US Coast Guard Rescues 2 Survivors After Plane Crashes Off Alaska

Lorenz Duchamps
By Lorenz Duchamps
July 7, 2022USshare
US Coast Guard Rescues 2 Survivors After Plane Crashes Off Alaska
U.S. Coast Guard crew members in a MH 65 Dolphin helicopter participate in a training exercise on June 9, 2022. (Joe Raedle/Getty Images)

The U.S. Coast Guard rescued two people in Alaska after their plane crashed this week off Montague Island, the maritime search and rescue agency announced.

Watchstanders of the USCG Sector Anchorage received a report on July 5 at about 4:15 p.m. from a friend of the pilot that a P-18 Super Cub aircraft with two people aboard crashed just above the high tide line near Montague Island in the Gulf of Alaska.

The USCG deployed an MH-65 Dolphin helicopter crew from the Kodiak air station in Alaska and arrived at the scene just after 6:45 p.m., officials said.

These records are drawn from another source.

-- ==== Sys2Proof/Machine/Bar.lean ====
section
/-!
DEFINITION. Memory requests to the BARs (R448-R450, R612-R615) and the command BAR_MEMORY_REQUEST. A request arrives as
the function, BAR and offset that it addresses; the address decoding of PCI Express is not shown.
-/

namespace Sys2Proof.Machine

/-- Length of a request. -/
def accessLen : Access → Nat
  | .read n => n
  | .write b => b.length

/-- An aligned access of 4 or 8 bytes. -/
def accessFits (off : Nat) (a : Access) : Bool :=
  (accessLen a == 4 || accessLen a == 8) && off % accessLen a == 0

/-- Memory Space Enable: of a PF its own, of a VF the VF MSE bit of its PF's SR-IOV control. -/
def memEnabled (s : State) (fn : Nat) : Bool :=
  if isVf fn then (cfgReg s (pfOf fn) 0x1A8).getLsbD 3 else ((funcOf s fn).map (·.memorySpace)).getD false

/-- The request meets a BAR that answers (R449). -/
def barAnswers (s : State) (fn bar off : Nat) (a : Access) : Bool :=
  fnExists s fn && (funcOf s fn).isSome && memEnabled s fn && !inD3 s fn && decide (off + accessLen a ≤ barSize fn bar)

/-- The function that logs an error of a request: the one addressed, or PF0 where that does not exist. -/
def logFn (s : State) (fn : Nat) : Nat := if fnExists s fn && (funcOf s fn).isSome then fn else pf0Of (epOf fn)

def isWrite : Access → Bool
  | .read _ => false
  | .write _ => true

/-- Unsupported Request: a read completes so, and a write is dropped; both are logged. -/
def requestUnsupported (s : State) (fn bar off : Nat) (a : Access) : State :=
  let (h, s) := requestHeader s fn bar off (accessLen a) (isWrite a)
  match a with
  | .read _ => emit (aerUncorrectable s (logFn s fn) errUnsupported true h) (.completion fn 1 [])
  | .write _ => aerUncorrectable s (logFn s fn) errUnsupported false h

/-- Completer Abort of a request. -/
def requestAborted (s : State) (fn bar off : Nat) (a : Access) : State :=
  let s := completerAbort s fn bar off (accessLen a) (isWrite a)
  if isWrite a then s else emit s (.completion fn 4 [])

/-- A read's data, or a write's effect. -/
def serve (s : State) (fn : Nat) (a : Access) (data : List Byte) (w : List Byte → State) : State :=
  match a with
  | .read _ => emit s (.completion fn 0 data)
  | .write b => w b

/-- The half of a 64-bit register that an aligned access reaches, and the value placed in it. -/
def halfOf (off len : Nat) : Option Bool := if len = 8 then none else some (off % 8 == 4)
def halfValue (off : Nat) (b : List Byte) : W64 := BitVec.ofNat 64 (leVal b * 2 ^ (off % 8 * 8))

/-! MSI-X tables (R451). -/

/-- The bytes of a vector's table entry. -/
def vectorBytes (v : Vector) : List Byte := leBytes 8 v.addr.toNat ++ leBytes 4 v.data.toNat ++ leBytes 4 (flag v.masked)

def vectorOfBytes (old : Vector) (b : List Byte) : Vector :=
  { old with addr := BitVec.ofNat 64 (leAt b 0 8), data := BitVec.ofNat 32 (leAt b 8 4), masked := bitN (leAt b 12 1) 0 }

/-- Bytes of the Pending Bit Array. -/
def pbaBytes (s : State) (fn o n : Nat) : List Byte :=
  (List.range n).map (fun i => BitVec.ofNat 8 (sumOf ((List.range 8).map (fun k => putB (vectorOf s fn ((o + i) * 8 + k)).pending k))))

/-- A write of a table entry; one that unmasks sends what is pending. -/
def msixWrite (s : State) (fn o : Nat) (b : List Byte) : State :=
  let v := o / 16
  if msixSize s fn ≤ v then s
  else msixSend (vectorMod s fn v (fun x => vectorOfBytes x (patch (vectorBytes x) (o % 16) b))) fn

/-- An access to the MSI-X table at `o`, or to the Pending Bit Array. -/
def msixTable (s : State) (fn o : Nat) (a : Access) : State :=
  serve s fn a (if o / 16 < msixSize s fn then slice (vectorBytes (vectorOf s fn (o / 16))) (o % 16) (accessLen a) else zeroBytes (accessLen a))
    (msixWrite s fn o)

def msixPba (s : State) (fn o : Nat) (a : Access) : State :=
  serve s fn a (if o < (msixSize s fn + 63) / 64 * 8 then pbaBytes s fn o (accessLen a) else zeroBytes (accessLen a)) (fun _ => s)

/-! Queue and controller BARs (R419, R469, R495, R615). -/

/-- QBAR_FUNC_STAT of a function that exists. -/
def funcStatWord (s : State) (fn : Nat) : Nat :=
  fields [genShown s fn, putB true 16, putB (deviceReady s) 17, put (queuesOf s fn).length 32 10]

/-- The queue BAR of a PF1 or of one of its VFs; a VF that is not created reads zero and ignores writes (R445). -/
def queueBar (s : State) (fn o : Nat) (a : Access) : State :=
  let created := !isVf fn || ((funcOf s fn).bind (·.grant)).isSome
  let word := if created ∧ o / 8 * 8 = 0x2000 then funcStatWord s fn else 0
  serve s fn a (slice (leBytes 8 word) (o % 8) (accessLen a)) (fun b =>
    if created ∧ o < 0x2000 then doorbells s fn (o / 8) (halfOf o b.length) (halfValue o b) else s)

/-- The registers of an NVM Express controller; an access of 8 bytes is one of each half. -/
def controllerBar (s : State) (fn o : Nat) (a : Access) : State :=
  match ctlIndex s fn with
  | none => serve s fn a (zeroBytes (accessLen a)) (fun _ => s)
  | some i =>
    let word := leBytes 4 (nvmeReg s i o) ++ leBytes 4 (nvmeReg s i (o + 4))
    serve s fn a (slice word 0 (accessLen a)) (fun b =>
      let s := nvmeWrite s i o (leVal (b.take 4))
      if b.length = 8 then nvmeWrite s i (o + 4) (leVal (b.drop 4)) else s)

/-! The apertures of PF0 BAR0 (R612, R613). -/

/-- The 16 bytes of a MAC place. -/
def macPlaceBytes (s : State) (p : Nat) : List Byte := ((tget s.fwd.mac p).map macBytes).getD (zeroBytes 16)

/-- Segment map place k of the current version. -/
def segmentPlaceBytes (s : State) (k : Nat) : List Byte :=
  (((currentTables s.dec).segment[k]?).map (fun e => segmentBytes e.1 e.2)).getD (zeroBytes 8)

/-- The entry of the table aperture that holds an offset: its first offset and its bytes. -/
def tableApertureEntry (s : State) (o : Nat) : Nat × List Byte :=
  if o < 0x9000000 then
    let k := (o - 0x8000000) / 16
    (0x8000000 + k * 16, macPlaceBytes s k)
  else if o < 0x9004000 then
    let k := (o - 0x9000000) / 16
    (0x9000000 + k * 16, macPlaceBytes s (macStash + k))
  else if 0x9200000 ≤ o ∧ o < 0x9400000 then
    let k := (o - 0x9200000) / 32
    (0x9200000 + k * 32, ((tget s.fwd.tenants k).map (fun e => tenantBytes e (tgetD (currentTables s.dec).vrf k 0))).getD (zeroBytes 32))
  else if 0x9400000 ≤ o ∧ o < 0x9600000 then
    let k := (o - 0x9400000) / 16
    (0x9400000 + k * 16, ((tget s.fwd.adjacencies k).map adjBytes).getD (zeroBytes 16))
  else if 0x9600000 ≤ o ∧ o < 0x9800000 then
    let k := (o - 0x9600000) / 8
    (0x9600000 + k * 8, segmentPlaceBytes s k)
  else (o, [0#8])

/-- One byte of the table aperture. -/
def tableApertureByte (s : State) (o : Nat) : Byte :=
  let e := tableApertureEntry s o
  e.2.getD (o - e.1) 0#8

/-- What the HBM aperture grants at an address: nothing, reads, or reads and writes (R613). -/
def apertureGrant (s : State) (a : Nat) : Nat :=
  let inside := fun (r : Nat × Nat) => decide (r.1 ≤ a) && decide (a < r.1 + r.2)
  if hbmEnd ≤ a then 0
  else if inside (s.cph.ctxBase.toNat, 0x4000000) || inside (s.sto.bufBase, s.sto.bufSize) then 0
  else if !dmaWindowBad s && inside (dmaWindow s) then 2
  else if inside (0, 0x214000100) || s.eng.clusters.any (fun k => inside (k.2.hbmBase, k.2.hbmSize)) then 1
  else 0

/-- A refused aperture access counts, and an HBM one latches its address (R614). -/
def apertureRefused (s : State) (fn o : Nat) (hda : Option Nat) (a : Access) : State :=
  let s := winMod s (fun w => { w with refused := wrapInc w.refused,
                                       lastRefused := (hda.map (BitVec.ofNat 32)).getD w.lastRefused })
  requestAborted s fn 0 o a

def hbmAperture (s : State) (fn x : Nat) (a : Access) : State :=
  let base := (if epOf fn = 0 then s.win.base0 else s.win.base1).toNat * 0x4000000
  let hda := base + x
  let n := accessLen a
  let need := match a with | .read _ => 1 | .write _ => 2
  if !(List.range n).all (fun i => decide (need ≤ apertureGrant s (hda + i))) then apertureRefused s fn (0xC000000 + x) (some hda) a
  else if !hbmRangeOk s hda n then requestAborted s fn 0 (0xC000000 + x) a
  else serve s fn a (hbmShown s hda n) (fun b => hbmPutBytes s hda b)

def tableAperture (s : State) (fn o : Nat) (a : Access) : State :=
  match a with
  | .read n => emit s (.completion fn 0 ((List.range n).map (fun i => tableApertureByte s (o + i))))
  | .write _ => apertureRefused s fn o none a

/-- PF0 BAR0. -/
def reqOf (fn : Nat) : Requester := if epOf fn = 0 then .hp0 else .hp1

/-- The MAC statistic that an 8-byte read of HP1 reads (R166). -/
def lateStat (s : State) (r : Requester) (w n : Nat) : Option (Nat × Nat) :=
  if r == .hp1 && n == 8 && reaches s r w && blockRuns s w then statOf w else none

def deviceRegisters (s : State) (fn o : Nat) (a : Access) : State :=
  let r := reqOf fn
  let w := o / 8 * 8
  match a with
  | .read n =>
    match lateStat s r w n with
    | some (port, offset) => statReadHp1 s { port := port, offset := offset, fn := some fn }
    | none => emit (regTouch s r w (n == 8)) (.completion fn 0 (slice (leBytes 8 (regValue s r w).toNat) (o % 8) n))
  | .write b => regWrite s r w (halfOf o b.length) (halfValue o b)

def apertures (s : State) (fn o : Nat) (a : Access) : State :=
  let n := accessLen a
  if 512 < n || decide (4096 < o % 4096 + n) then requestAborted s fn 0 o a
  else if !deviceReady s then serve s fn a (zeroBytes n) (fun _ => s)
  else if o < 0xC000000 then tableAperture s fn o a
  else hbmAperture s fn (o - 0xC000000) a

/-- A request that its BAR answers. -/
def barServe (s : State) (fn bar o : Nat) (a : Access) : State :=
  let pf0 := pfNum fn == 0
  if pf0 && bar == 0 && decide (0x8000000 ≤ o) then apertures s fn o a
  else if !accessFits o a then requestAborted s fn bar o a
  else if isVf fn && decide (0xC000 ≤ o) then msixPba s fn (o - 0xC000) a
  else if isVf fn && decide (0x8000 ≤ o) then msixTable s fn (o - 0x8000) a
  else if bar = 1 then (if o < 0x8000 then msixTable s fn o a else msixPba s fn (o - 0x8000) a)
  else if pf0 then deviceRegisters s fn o a
  else if pfNum fn = 1 then queueBar s fn o a
  else controllerBar s fn o a

/-- BAR_MEMORY_REQUEST: of an endpoint whose link is up. -/
def barRequest (s : State) (fn bar o : Nat) (a : Access) : State :=
  let e := endpointOf s (epOf fn)
  if !e.linkUp || e.inReset || !epEnabled s (epOf fn) then s
  else if !barAnswers s fn bar o a then requestUnsupported s fn bar o a
  else barServe s fn bar o a

def execBarMemoryRequest (fn : W16) (bar : Fin 2) (offset : BitVec 28) (access : Access) (s : State) : Result :=
  .next (barRequest s fn.toNat bar.val offset.toNat access)

end Sys2Proof.Machine
end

Upon arrival, first responders found the two survivors and transported them to Cordova for treatment. The duo is reportedly in stable condition and no major injuries were announced.

“The quick response by the aircrew in Cordova helped these two get the help they needed,” Katie Brown, the command duty officer of the Anchorage station, said in a statement.

“It’s incredible these two people made it out okay, and the fact that they had communication equipment readily available really aided in our response time,” she added.

The USCG said the two survivors communicated with the satellite communication device InReach, a two-way satellite communicator that works where cell phones don’t by using the Iridium satellite network.

The cause of the crash is under investigation.

NTD Photo
The P-18 Super Cub aircraft that crashed on the shore of Alaska’s Montague Island on July 5, 2022. (Courtesy of U.S. Coast Guard)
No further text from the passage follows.